Is this product range of int8*int8 in comment document expected?

google / gemmlowp

Low-precision matrix multiplication

Apache License 2.0

1.77k stars 451 forks source link

Is this product range of int8*int8 in comment document expected? #174

Closed zhenhuaw-me closed 5 years ago

zhenhuaw-me commented 5 years ago

Hi there,

In https://github.com/google/gemmlowp/blob/58825b1f969451fc0462148f38d016b253fb40e9/internal/kernel_neon.h#L708-L709 I guess the product range should be [ (-2^7)*(2^7 - 1), (-2^7)*(-2^7)] which is in (-2^14, 2^14] - closed for 2^14? If we are putting a int8*int8 + int8*int8 in int16, do we need the assumption that -128 is not included in int8 (from B. Appendix: ARM NEON details of the paper)? To me, if int8 takes -128, the int8*int8 + int8*int8 could be as large as 2^15 which cannot be hold in int16.

Thanks

zhenhuaw-me commented 5 years ago

Looked into the tflite/gemmlowp stack.
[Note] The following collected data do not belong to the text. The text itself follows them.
-- ==== Sys2Proof/Machine/GraphWalk.lean ====
section
/-! DEFINITION. The walk of a graph operation: the type table, objects, the forwarding table, and what each kind does
(16 R312 to R326; 23 R424, R425). One step of a request reads what it needs and answers what it writes; a step that
needs something from another module is made again once the answer has come, with everything it had read. -/

namespace Sys2Proof.Machine

/-! ## Reading -/

/-- Why a step does not complete. -/
inductive GWhy where
  /-- Eight bytes at an address that have to be asked for, and whether they are an object word. -/
  | need (va : Nat) (obj : Bool)
  /-- A graph-send packet, and the key of its answer. -/
  | send (key : Nat) (sub : Nat) (flit : List Nat) (body : List Nat)
  /-- A resumable stop with its code (R318). -/
  | stop (code : Nat)
  /-- The operation finishes with a code and a count. -/
  | finish (code count : Nat)
  deriving DecidableEq, Repr, Inhabited

abbrev GCache := List (Nat × Bool × List Byte)

/-- A step of a request: it reads through a cache, which it hands on when it does not complete. -/
abbrev G (α : Type) := StateT GCache (Except (GWhy × GCache)) α

def gFail {α : Type} (w : GWhy) : G α := do throw (w, ← get)

/-- Bytes that this module's copy hart reads at their home at once; none where a request must go out: to a local store,
which serves it in a bundle of slot 6 (R160), to another module, or to a die that cannot be reached. Object words are
read at their homes, never from a copy (R322). -/
def directRead (s : State) (u : UnitUser) (t : Target) (n : Nat) : Option (Except Nat (List Byte)) :=
  match t with
  | .home pa =>
    if crossesDown s (dieOfCluster u.cluster) (homeDie pa) then none
    else some (match homeRead s pa n with | .ok (_, bs) => .ok bs | .error _ => .error 0x12)
  | .own _ | .aper _ _ _ | .peer _ _ => none

/-- Read a dword; `obj` says whether it is an object word, whose line is watched (R322). -/
def gWord (s : State) (u : UnitUser) (obj : Bool) (va : Nat) : G Nat := do
  match (← get).find? (·.1 == va) with
  | some e => pure (leNat e.2.2)
  | none =>
    match unitTarget s u va 8 false with
    | .error c => gFail (if c = needsWalk then .need va obj else .stop (unitCode c))
    | .ok t =>
      match directRead s u t 8 with
      | none => gFail (.need va obj)
      | some (.error c) => gFail (.stop (unitCode c))
      | some (.ok bs) =>
        modify (fun c => c ++ [(va, obj, bs)])
        pure (leNat bs)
So, for quantized conv https://github.com/tensorflow/tensorflow/blob/c865ec5621c013a7f8a4a26d380782e63117224f/tensorflow/lite/kernels/internal/optimized/optimized_ops.h#L2082-L2085 , which loads lhs (filter, value range $(0, 255]$) and rhs (input, value range $[0, 255]$), the int8*int8 + int8*int8 value size can hold in int16.

However, I am not sure how the input uint8 data https://github.com/google/gemmlowp/blob/58825b1f969451fc0462148f38d016b253fb40e9/internal/kernel_neon.h#L942-L945 which is loaded by https://github.com/google/gemmlowp/blob/58825b1f969451fc0462148f38d016b253fb40e9/internal/kernel_neon.h#L958 can be computed by signed instructions like and https://github.com/google/gemmlowp/blob/58825b1f969451fc0462148f38d016b253fb40e9/internal/kernel_neon.h#L988-L989

Would you please give a hint?

bjacob commented 5 years ago

You are right that the comment at kernel_neon.h:708 is incorrect. It fails to mention that in order to avoid overflow in int16 := int8*int8 + int8*int8, it is necessary to require the int8 values to avoid the value -128.
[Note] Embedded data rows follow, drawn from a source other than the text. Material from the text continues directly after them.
/-- The steward (R355 to R364, R367): a reset keeps the fuses, and a warm one the hatboxes and the generations too; each
boot stage must verify, or the boot stops and is recorded; a fused minimum only rises; a function-level reset empties
the queues; the steward's errors are recorded and reported; its messages are answered; an alarm raises a notice in
every context of the polders on its dies, and a thermal trip asserts the pin. What the rules leave open is filled by
the model as log entries 86, 87, 91, 92 and 93 say. -/
def Obligations.StewardService : Prop :=
  ∀ (s : State) (stage version world addr typ fn die k q : Nat) (body : List Word) (sl : Slot),
    sl = s.slot k →
    let boots := s.steward.boots + 1
    let fits (n : Nat) : Prop := Config.imageVerifies n boots = true ∧ (NMap.find s.steward.fuses n).getD 0 ≤ Config.imageVersion n boots
    let reset (t : State) : Prop := t.slots = [] ∧ t.cores = [] ∧ t.clusters = [] ∧ t.mem = [] ∧ t.granules = [] ∧ t.cycle = 0
      ∧ t.agenda = [] ∧ t.moduleNo = s.moduleNo ∧ t.steward.fuses = s.steward.fuses
    let booted (t : State) : Prop := t.steward.booted = true ∧ t.steward.bootStage = 3 ∧ t.steward.measurements.length = 4
    let quiet (t : State) : Prop := t.slots = s.slots ∧ t.mem = s.mem ∧ t.cores = s.cores ∧ t.clusters = s.clusters
      ∧ t.polders = s.polders ∧ t.agenda = s.agenda ∧ t.cycle = s.cycle
    (∃ t, exec .coldReset s = .next t ∧ reset t ∧ t.polders = []
      ∧ (fits 1 → fits 2 → fits 3 → booted t ∧ t.dies = [])
      ∧ (¬ fits 1 → t.steward.booted = false ∧ t.steward.bootStage = 0 ∧ t.steward.reports = [1]
        ∧ (t.die 0).hatbox = [HatRec.mk 0 0x0C 0 (dieEndpoint s 0) 1 0]))
    ∧ (∃ t, exec .warmReset s = .next t ∧ exec .pfFunctionLevelReset s = .next t ∧ reset t
      ∧ (t.polder world).gen = (s.polder world).gen ∧ (t.polder world).state = .free ∧ (t.polder world).keys = none
      ∧ (fits 1 → fits 2 → fits 3 → booted t ∧ (t.die die).hatbox = (s.die die).hatbox))
    ∧ (∃ t, exec (.fuseMinimumRaise stage version) s = .next t ∧ quiet t
      ∧ NMap.find t.steward.fuses stage = some (max version ((NMap.find s.steward.fuses stage).getD 0))
      ∧ ∀ j, j ≠ stage → NMap.find t.steward.fuses j = NMap.find s.steward.fuses j)
    ∧ ((s.polder world).state = .live → (s.polder world).launches = [] → s.slots = [] → s.clusters = [] → s.cores = [] → s.dies = [] →
        q < 8 → ∃ t, exec (.vfFunctionLevelReset world) s = .next t ∧ (queueOf t world q).read = 0 ∧ (queueOf t world q).tail = 0
          ∧ (queueOf t world q).configured = (queueOf s world q).configured ∧ (t.polder world).state = .live
          ∧ (t.polder world).keys = (s.polder world).keys ∧ t.mem = s.mem)
    ∧ (∃ t, exec (.stewardSramError addr) s = .next t ∧ quiet t ∧ t.steward.reports = s.steward.reports ++ [BitVec.ofNat 64 addr]
      ∧ (t.die 0).hatbox.getLast? = some (HatRec.mk s.cycle 0x05 0 (dieEndpoint s 0) (BitVec.ofNat 64 addr) 0))
    ∧ (∃ t, exec .stewardWatchdogExpiry s = .next t ∧ quiet t
      ∧ (t.die 0).hatbox.getLast? = some (HatRec.mk s.cycle 0x02 0 (dieEndpoint s 0) 0 0))
    ∧ (∃ t, exec (.mctpControlMessage typ body) s = .next t ∧ quiet t
        ∧ (typ ≠ 0 → t.steward.reports = s.steward.reports ++ [BitVec.ofNat 64 (0xFF00 + typ % 256)]))
    ∧ (∃ t, exec (.pldmMessage body) s = .next t ∧ quiet t ∧ t.steward = s.steward)
    ∧ (20 < fn → exec (.spdmRequest fn body) s = .next s)
    ∧ (fn ≤ 20 → bits ((body.head?).getD 0).toNat 15 8 = 0xE0 → exec (.spdmRequest fn body) s
        = .next { s with readOut := measurement s fn (bits ((body.head?).getD 0).toNat 31 24) })
    ∧ (1 ≤ fn → fn ≤ 20 → bits ((body.head?).getD 0).toNat 15 8 = 0xE4 → ∃ t, exec (.spdmRequest fn body) s = .next t
        ∧ (t.polder fn).sessions = (s.polder fn).sessions + 1 ∧ t.slots = s.slots ∧ t.mem = s.mem)
    ∧ (1 ≤ fn → fn ≤ 20 → bits ((body.head?).getD 0).toNat 15 8 = 0xEC → ∃ t, exec (.spdmRequest fn body) s = .next t
        ∧ (t.polder fn).sessions = (s.polder fn).sessions - 1 ∧ t.slots = s.slots ∧ t.mem = s.mem)
    ∧ (let raised (t : State) (on : Prop) (kind : Word) : Prop := t.mem = s.mem ∧ t.cores = s.cores ∧ t.polders = s.polders
          ∧ (on → sl.state ≠ .empty → t.slot k = { sl with alarm := some kind })
          ∧ (¬ on ∨ sl.state = .empty → t.slot k = sl) ∧ t.steward.reports = s.steward.reports ++ [kind]
       let onAny := ∃ d, d < 16 ∧ sl.world ∈ poldersOn s d
       (∃ t, exec (.thermalWarning die) s = .next t ∧ raised t (sl.world ∈ poldersOn s die) 1
          ∧ (t.die die).hatbox.getLast? = some (HatRec.mk s.cycle 0x07 0 (dieEndpoint s die) 0 1))
       ∧ (∃ t, exec .supplyDroopWarning s = .next t ∧ raised t onAny 2)
       ∧ (∃ t, exec .coolantFlowWarning s = .next t ∧ raised t onAny 3))
    ∧ (∃ t, exec (.thermalTrip die) s = .next t ∧ quiet t ∧ t.steward.tripPin = true ∧ t.steward.reports = s.steward.reports ++ [4]
      ∧ (t.die die).hatbox.getLast? = some (HatRec.mk s.cycle 0x07 0 (dieEndpoint s die) 0 4))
As you found, this has been amended in the paper and in the way that TFLite uses this. As you found, there is a signedness discrepancy between on the one hand, the 8bit buffers in TFlite and at the API surface of gemmlowp, where everything is unsigned uint8, and in the kernels internally in gemmlowp, where everything is signed int8. The switch from unsigned to signed is implemented in the 'packing' phase of gemmlowp.
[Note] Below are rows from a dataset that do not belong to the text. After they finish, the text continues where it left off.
-- ==== Sys2Proof/Laws/State.lean ====
section
/-! SUPPORT. Laws of the updates of the state: each leaves every other field as it was, and a table reads what was
written to it. -/

namespace Sys2Proof.Machine

namespace State

/-! ## A table that is written reads the value written -/

@[simp] theorem slot_setSlot_same (s : State) (k : Nat) (v : Slot) : (s.setSlot k v).slot k = v := by
  simp [slot, setSlot]

theorem slot_setSlot_other (s : State) (k j : Nat) (v : Slot) (h : j ≠ k) : (s.setSlot k v).slot j = s.slot j := by
  simp [slot, setSlot, NMap.find_set_other _ _ _ _ h]

@[simp] theorem slot_modSlot_same (s : State) (k : Nat) (f : Slot → Slot) : (s.modSlot k f).slot k = f (s.slot k) := by
  simp [modSlot]

theorem slot_modSlot_other (s : State) (k j : Nat) (f : Slot → Slot) (h : j ≠ k) : (s.modSlot k f).slot j = s.slot j :=
  slot_setSlot_other s k j _ h

@[simp] theorem setSlot_setSlot (s : State) (k : Nat) (v w : Slot) : (s.setSlot k v).setSlot k w = s.setSlot k w := by
  simp [setSlot]

@[simp] theorem modSlot_modSlot (s : State) (k : Nat) (f g : Slot → Slot) :
    (s.modSlot k f).modSlot k g = s.modSlot k (fun x => g (f x)) := by
  simp [modSlot]

@[simp] theorem core_setCore_same (s : State) (k : Nat) (v : Core) : (s.setCore k v).core k = v := by
  simp [core, setCore]

theorem core_setCore_other (s : State) (k j : Nat) (v : Core) (h : j ≠ k) : (s.setCore k v).core j = s.core j := by
  simp [core, setCore, NMap.find_set_other _ _ _ _ h]

@[simp] theorem core_modCore_same (s : State) (k : Nat) (f : Core → Core) : (s.modCore k f).core k = f (s.core k) := by
  simp [modCore]

theorem core_modCore_other (s : State) (k j : Nat) (f : Core → Core) (h : j ≠ k) : (s.modCore k f).core j = s.core j :=
  core_setCore_other s k j _ h

@[simp] theorem setCore_setCore (s : State) (k : Nat) (v w : Core) : (s.setCore k v).setCore k w = s.setCore k w := by
  simp [setCore]

@[simp] theorem modCore_modCore (s : State) (k : Nat) (f g : Core → Core) :
    (s.modCore k f).modCore k g = s.modCore k (fun x => g (f x)) := by
  simp [modCore]

@[simp] theorem cluster_setCluster_same (s : State) (k : Nat) (v : Cluster) : (s.setCluster k v).cluster k = v := by
  simp [cluster, setCluster]

theorem cluster_setCluster_other (s : State) (k j : Nat) (v : Cluster) (h : j ≠ k) : (s.setCluster k v).cluster j = s.cluster j := by
  simp [cluster, setCluster, NMap.find_set_other _ _ _ _ h]

@[simp] theorem cluster_modCluster_same (s : State) (k : Nat) (f : Cluster → Cluster) : (s.modCluster k f).cluster k = f (s.cluster k) := by
  simp [modCluster]

theorem cluster_modCluster_other (s : State) (k j : Nat) (f : Cluster → Cluster) (h : j ≠ k) : (s.modCluster k f).cluster j = s.cluster j :=
  cluster_setCluster_other s k j _ h

@[simp] theorem setCluster_setCluster (s : State) (k : Nat) (v w : Cluster) : (s.setCluster k v).setCluster k w = s.setCluster k w := by
  simp [setCluster]

@[simp] theorem modCluster_modCluster (s : State) (k : Nat) (f g : Cluster → Cluster) :
    (s.modCluster k f).modCluster k g = s.modCluster k (fun x => g (f x)) := by
  simp [modCluster]

@[simp] theorem die_setDie_same (s : State) (k : Nat) (v : Die) : (s.setDie k v).die k = v := by
  simp [die, setDie]

theorem die_setDie_other (s : State) (k j : Nat) (v : Die) (h : j ≠ k) : (s.setDie k v).die j = s.die j := by
  simp [die, setDie, NMap.find_set_other _ _ _ _ h]

@[simp] theorem die_modDie_same (s : State) (k : Nat) (f : Die → Die) : (s.modDie k f).die k = f (s.die k) := by
  simp [modDie]

theorem die_modDie_other (s : State) (k j : Nat) (f : Die → Die) (h : j ≠ k) : (s.modDie k f).die j = s.die j :=
  die_setDie_other s k j _ h

@[simp] theorem setDie_setDie (s : State) (k : Nat) (v w : Die) : (s.setDie k v).setDie k w = s.setDie k w := by
  simp [setDie]

@[simp] theorem modDie_modDie (s : State) (k : Nat) (f g : Die → Die) :
    (s.modDie k f).modDie k g = s.modDie k (fun x => g (f x)) := by
  simp [modDie]

@[simp] theorem polder_setPolder_same (s : State) (k : Nat) (v : Polder) : (s.setPolder k v).polder k = v := by
  simp [polder, setPolder]

theorem polder_setPolder_other (s : State) (k j : Nat) (v : Polder) (h : j ≠ k) : (s.setPolder k v).polder j = s.polder j := by
  simp [polder, setPolder, NMap.find_set_other _ _ _ _ h]

@[simp] theorem polder_modPolder_same (s : State) (k : Nat) (f : Polder → Polder) : (s.modPolder k f).polder k = f (s.polder k) := by
  simp [modPolder]

theorem polder_modPolder_other (s : State) (k j : Nat) (f : Polder → Polder) (h : j ≠ k) : (s.modPolder k f).polder j = s.polder j :=
  polder_setPolder_other s k j _ h

@[simp] theorem setPolder_setPolder (s : State) (k : Nat) (v w : Polder) : (s.setPolder k v).setPolder k w = s.setPolder k w := by
  simp [setPolder]

@[simp] theorem modPolder_modPolder (s : State) (k : Nat) (f g : Polder → Polder) :
    (s.modPolder k f).modPolder k g = s.modPolder k (fun x => g (f x)) := by
  simp [modPolder]

@[simp] theorem link_setLink_same (s : State) (k : Nat) (v : Link) : (s.setLink k v).link k = v := by
  simp [link, setLink]

theorem link_setLink_other (s : State) (k j : Nat) (v : Link) (h : j ≠ k) : (s.setLink k v).link j = s.link j := by
  simp [link, setLink, NMap.find_set_other _ _ _ _ h]

@[simp] theorem link_modLink_same (s : State) (k : Nat) (f : Link → Link) : (s.modLink k f).link k = f (s.link k) := by
  simp [modLink]

theorem link_modLink_other (s : State) (k j : Nat) (f : Link → Link) (h : j ≠ k) : (s.modLink k f).link j = s.link j :=
  link_setLink_other s k j _ h

@[simp] theorem setLink_setLink (s : State) (k : Nat) (v w : Link) : (s.setLink k v).setLink k w = s.setLink k w := by
  simp [setLink]

@[simp] theorem modLink_modLink (s : State) (k : Nat) (f g : Link → Link) :
    (s.modLink k f).modLink k g = s.modLink k (fun x => g (f x)) := by
  simp [modLink]

@[simp] theorem me_modMe (s : State) (f : Slot → Slot) : (s.modMe f).me = f s.me := slot_modSlot_same s s.cur f

theorem modMe_eq (s : State) (f : Slot → Slot) : s.modMe f = s.modSlot s.cur f := rfl

theorem me_eq (s : State) : s.me = s.slot s.cur := rfl

/-! ## setSlot -/

@[simp] theorem cycle_setSlot (s : State) (k : Nat) (v : Slot) : (s.setSlot k v).cycle = s.cycle := rfl
@[simp] theorem cursor_setSlot (s : State) (k : Nat) (v : Slot) : (s.setSlot k v).cursor = s.cursor := rfl
@[simp] theorem agenda_setSlot (s : State) (k : Nat) (v : Slot) : (s.setSlot k v).agenda = s.agenda := rfl
@[simp] theorem free_setSlot (s : State) (k : Nat) (v : Slot) : (s.setSlot k v).free = s.free := rfl
@[simp] theorem cur_setSlot (s : State) (k : Nat) (v : Slot) : (s.setSlot k v).cur = s.cur := rfl
@[simp] theorem iss_setSlot (s : State) (k : Nat) (v : Slot) : (s.setSlot k v).iss = s.iss := rfl
@[simp] theorem moduleNo_setSlot (s : State) (k : Nat) (v : Slot) : (s.setSlot k v).moduleNo = s.moduleNo := rfl
@[simp] theorem cores_setSlot (s : State) (k : Nat) (v : Slot) : (s.setSlot k v).cores = s.cores := rfl
@[simp] theorem clusters_setSlot (s : State) (k : Nat) (v : Slot) : (s.setSlot k v).clusters = s.clusters := rfl
@[simp] theorem dies_setSlot (s : State) (k : Nat) (v : Slot) : (s.setSlot k v).dies = s.dies := rfl
@[simp] theorem polders_setSlot (s : State) (k : Nat) (v : Slot) : (s.setSlot k v).polders = s.polders := rfl
@[simp] theorem links_setSlot (s : State) (k : Nat) (v : Slot) : (s.setSlot k v).links = s.links := rfl
@[simp] theorem mem_setSlot (s : State) (k : Nat) (v : Slot) : (s.setSlot k v).mem = s.mem := rfl
@[simp] theorem hbm_setSlot (s : State) (k : Nat) (v : Slot) : (s.setSlot k v).hbm = s.hbm := rfl
@[simp] theorem poison_setSlot (s : State) (k : Nat) (v : Slot) : (s.setSlot k v).poison = s.poison := rfl
@[simp] theorem flipped_setSlot (s : State) (k : Nat) (v : Slot) : (s.setSlot k v).flipped = s.flipped := rfl
@[simp] theorem granules_setSlot (s : State) (k : Nat) (v : Slot) : (s.setSlot k v).granules = s.granules := rfl
@[simp] theorem downLinks_setSlot (s : State) (k : Nat) (v : Slot) : (s.setSlot k v).downLinks = s.downLinks := rfl
@[simp] theorem steward_setSlot (s : State) (k : Nat) (v : Slot) : (s.setSlot k v).steward = s.steward := rfl
@[simp] theorem readOut_setSlot (s : State) (k : Nat) (v : Slot) : (s.setSlot k v).readOut = s.readOut := rfl
@[simp] theorem nextId_setSlot (s : State) (k : Nat) (v : Slot) : (s.setSlot k v).nextId = s.nextId := rfl
@[simp] theorem core_setSlot (s : State) (k : Nat) (v : Slot) (c : Nat) : (s.setSlot k v).core c = s.core c := rfl
@[simp] theorem cluster_setSlot (s : State) (k : Nat) (v : Slot) (c : Nat) : (s.setSlot k v).cluster c = s.cluster c := rfl
@[simp] theorem die_setSlot (s : State) (k : Nat) (v : Slot) (c : Nat) : (s.setSlot k v).die c = s.die c := rfl
@[simp] theorem polder_setSlot (s : State) (k : Nat) (v : Slot) (c : Nat) : (s.setSlot k v).polder c = s.polder c := rfl
@[simp] theorem link_setSlot (s : State) (k : Nat) (v : Slot) (c : Nat) : (s.setSlot k v).link c = s.link c := rfl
For the pack/compute/unpack phases of gemmlowp, refer to this doc: https://github.com/google/gemmlowp/blob/master/doc/design.md The portable (not NEON) implementation of the packing phase is this file: https://github.com/google/gemmlowp/blob/master/internal/pack.h Inside it, here is where the unsigned->signed conversion occurs: https://github.com/google/gemmlowp/blob/58825b1f969451fc0462148f38d016b253fb40e9/internal/pack.h#L272-L273

zhenhuaw-me commented 5 years ago

Thank you @bjacob for the detailed knowledge sharing! That's really helpful! I didn't notice that there is a packing process in gemmlowp, should have read the docs carefully.